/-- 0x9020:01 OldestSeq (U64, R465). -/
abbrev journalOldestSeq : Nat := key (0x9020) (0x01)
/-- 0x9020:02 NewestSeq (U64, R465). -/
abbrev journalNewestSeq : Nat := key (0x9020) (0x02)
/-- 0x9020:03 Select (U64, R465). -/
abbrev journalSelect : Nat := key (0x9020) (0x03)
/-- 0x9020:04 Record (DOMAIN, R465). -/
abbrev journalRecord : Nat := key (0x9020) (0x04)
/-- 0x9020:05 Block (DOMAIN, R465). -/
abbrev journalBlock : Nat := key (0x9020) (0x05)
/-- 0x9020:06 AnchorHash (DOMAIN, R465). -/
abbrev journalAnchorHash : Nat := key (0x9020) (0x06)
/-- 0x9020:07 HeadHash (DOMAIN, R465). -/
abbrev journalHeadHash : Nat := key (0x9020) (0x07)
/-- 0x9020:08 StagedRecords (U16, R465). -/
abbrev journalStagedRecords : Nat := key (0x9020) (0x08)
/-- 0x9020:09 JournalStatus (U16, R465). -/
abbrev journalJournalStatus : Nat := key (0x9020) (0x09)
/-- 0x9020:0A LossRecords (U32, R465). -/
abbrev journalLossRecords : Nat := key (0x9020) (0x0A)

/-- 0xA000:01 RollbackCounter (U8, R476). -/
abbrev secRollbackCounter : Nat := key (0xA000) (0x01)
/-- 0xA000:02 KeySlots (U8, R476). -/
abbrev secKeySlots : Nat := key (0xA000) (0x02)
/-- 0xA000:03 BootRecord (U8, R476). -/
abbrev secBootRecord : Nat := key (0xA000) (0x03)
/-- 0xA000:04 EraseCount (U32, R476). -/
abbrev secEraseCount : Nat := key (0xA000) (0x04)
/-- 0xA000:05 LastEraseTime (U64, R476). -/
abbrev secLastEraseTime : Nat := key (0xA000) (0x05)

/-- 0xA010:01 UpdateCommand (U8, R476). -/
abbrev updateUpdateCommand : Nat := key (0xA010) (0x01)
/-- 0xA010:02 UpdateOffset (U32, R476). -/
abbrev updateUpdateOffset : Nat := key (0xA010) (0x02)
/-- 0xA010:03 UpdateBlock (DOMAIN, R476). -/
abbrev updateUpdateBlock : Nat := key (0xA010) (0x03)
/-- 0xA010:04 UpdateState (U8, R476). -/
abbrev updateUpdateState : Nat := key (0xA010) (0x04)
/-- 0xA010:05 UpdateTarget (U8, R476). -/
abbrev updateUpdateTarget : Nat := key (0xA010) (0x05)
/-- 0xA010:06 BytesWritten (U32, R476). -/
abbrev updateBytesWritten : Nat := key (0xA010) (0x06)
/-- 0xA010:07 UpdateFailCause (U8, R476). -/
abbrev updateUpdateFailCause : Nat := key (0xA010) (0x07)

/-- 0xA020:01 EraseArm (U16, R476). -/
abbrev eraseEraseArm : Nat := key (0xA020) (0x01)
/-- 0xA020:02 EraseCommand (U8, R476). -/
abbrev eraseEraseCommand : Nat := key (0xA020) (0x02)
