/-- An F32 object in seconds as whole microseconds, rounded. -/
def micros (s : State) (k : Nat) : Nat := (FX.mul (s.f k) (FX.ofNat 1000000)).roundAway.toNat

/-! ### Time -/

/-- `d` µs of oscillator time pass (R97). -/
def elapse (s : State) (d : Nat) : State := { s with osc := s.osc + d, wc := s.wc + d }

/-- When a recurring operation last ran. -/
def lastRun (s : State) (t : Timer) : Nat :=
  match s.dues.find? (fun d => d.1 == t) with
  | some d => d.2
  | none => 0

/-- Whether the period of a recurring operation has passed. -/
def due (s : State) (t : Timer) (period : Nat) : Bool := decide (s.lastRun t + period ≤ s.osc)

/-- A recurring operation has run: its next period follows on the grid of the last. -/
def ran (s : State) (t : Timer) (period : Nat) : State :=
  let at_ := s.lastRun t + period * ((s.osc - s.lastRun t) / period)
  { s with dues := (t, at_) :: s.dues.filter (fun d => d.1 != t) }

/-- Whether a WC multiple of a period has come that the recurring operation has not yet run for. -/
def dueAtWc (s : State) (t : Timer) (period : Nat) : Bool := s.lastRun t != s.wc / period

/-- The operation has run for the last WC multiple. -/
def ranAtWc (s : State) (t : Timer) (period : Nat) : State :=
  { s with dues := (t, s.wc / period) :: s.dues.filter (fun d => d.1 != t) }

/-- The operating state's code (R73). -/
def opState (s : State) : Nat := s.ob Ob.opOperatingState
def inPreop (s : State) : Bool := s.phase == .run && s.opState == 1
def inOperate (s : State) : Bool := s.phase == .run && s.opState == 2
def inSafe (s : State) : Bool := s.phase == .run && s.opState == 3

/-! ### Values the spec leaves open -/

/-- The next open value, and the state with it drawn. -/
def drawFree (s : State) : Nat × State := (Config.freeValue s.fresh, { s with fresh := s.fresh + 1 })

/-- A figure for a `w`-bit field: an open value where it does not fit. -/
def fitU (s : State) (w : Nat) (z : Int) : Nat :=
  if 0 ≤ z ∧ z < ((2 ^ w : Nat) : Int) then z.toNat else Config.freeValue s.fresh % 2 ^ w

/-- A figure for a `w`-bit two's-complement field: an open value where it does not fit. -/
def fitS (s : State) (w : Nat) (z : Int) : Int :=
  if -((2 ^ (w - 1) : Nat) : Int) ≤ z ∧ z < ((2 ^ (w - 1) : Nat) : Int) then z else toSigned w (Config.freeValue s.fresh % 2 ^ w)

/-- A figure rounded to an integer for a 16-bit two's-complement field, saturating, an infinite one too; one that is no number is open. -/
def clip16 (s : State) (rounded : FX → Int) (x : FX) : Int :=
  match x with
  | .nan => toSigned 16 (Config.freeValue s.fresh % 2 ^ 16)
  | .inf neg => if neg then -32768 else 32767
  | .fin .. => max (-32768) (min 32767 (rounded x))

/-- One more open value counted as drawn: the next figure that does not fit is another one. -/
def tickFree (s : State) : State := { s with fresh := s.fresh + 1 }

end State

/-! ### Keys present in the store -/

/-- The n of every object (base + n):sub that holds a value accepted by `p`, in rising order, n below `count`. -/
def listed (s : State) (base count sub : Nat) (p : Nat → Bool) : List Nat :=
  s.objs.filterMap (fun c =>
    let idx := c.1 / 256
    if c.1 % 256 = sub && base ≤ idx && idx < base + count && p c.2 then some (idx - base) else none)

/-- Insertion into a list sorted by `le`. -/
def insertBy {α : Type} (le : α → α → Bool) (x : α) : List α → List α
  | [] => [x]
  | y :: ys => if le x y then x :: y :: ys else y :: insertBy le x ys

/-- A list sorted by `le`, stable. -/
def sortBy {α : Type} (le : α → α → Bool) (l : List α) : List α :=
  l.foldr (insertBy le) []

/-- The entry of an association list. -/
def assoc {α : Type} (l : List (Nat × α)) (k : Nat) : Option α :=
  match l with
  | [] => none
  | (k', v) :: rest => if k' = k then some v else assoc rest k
- - - - -
(Task directions): Using the material above, copy every line in which the string "toNat" occurs.

(Response to this task):
def micros (s : State) (k : Nat) : Nat := (FX.mul (s.f k) (FX.ofNat 1000000)).roundAway.toNat
  if 0 ≤ z ∧ z < ((2 ^ w : Nat) : Int) then z.toNat else Config.freeValue s.fresh % 2 ^ w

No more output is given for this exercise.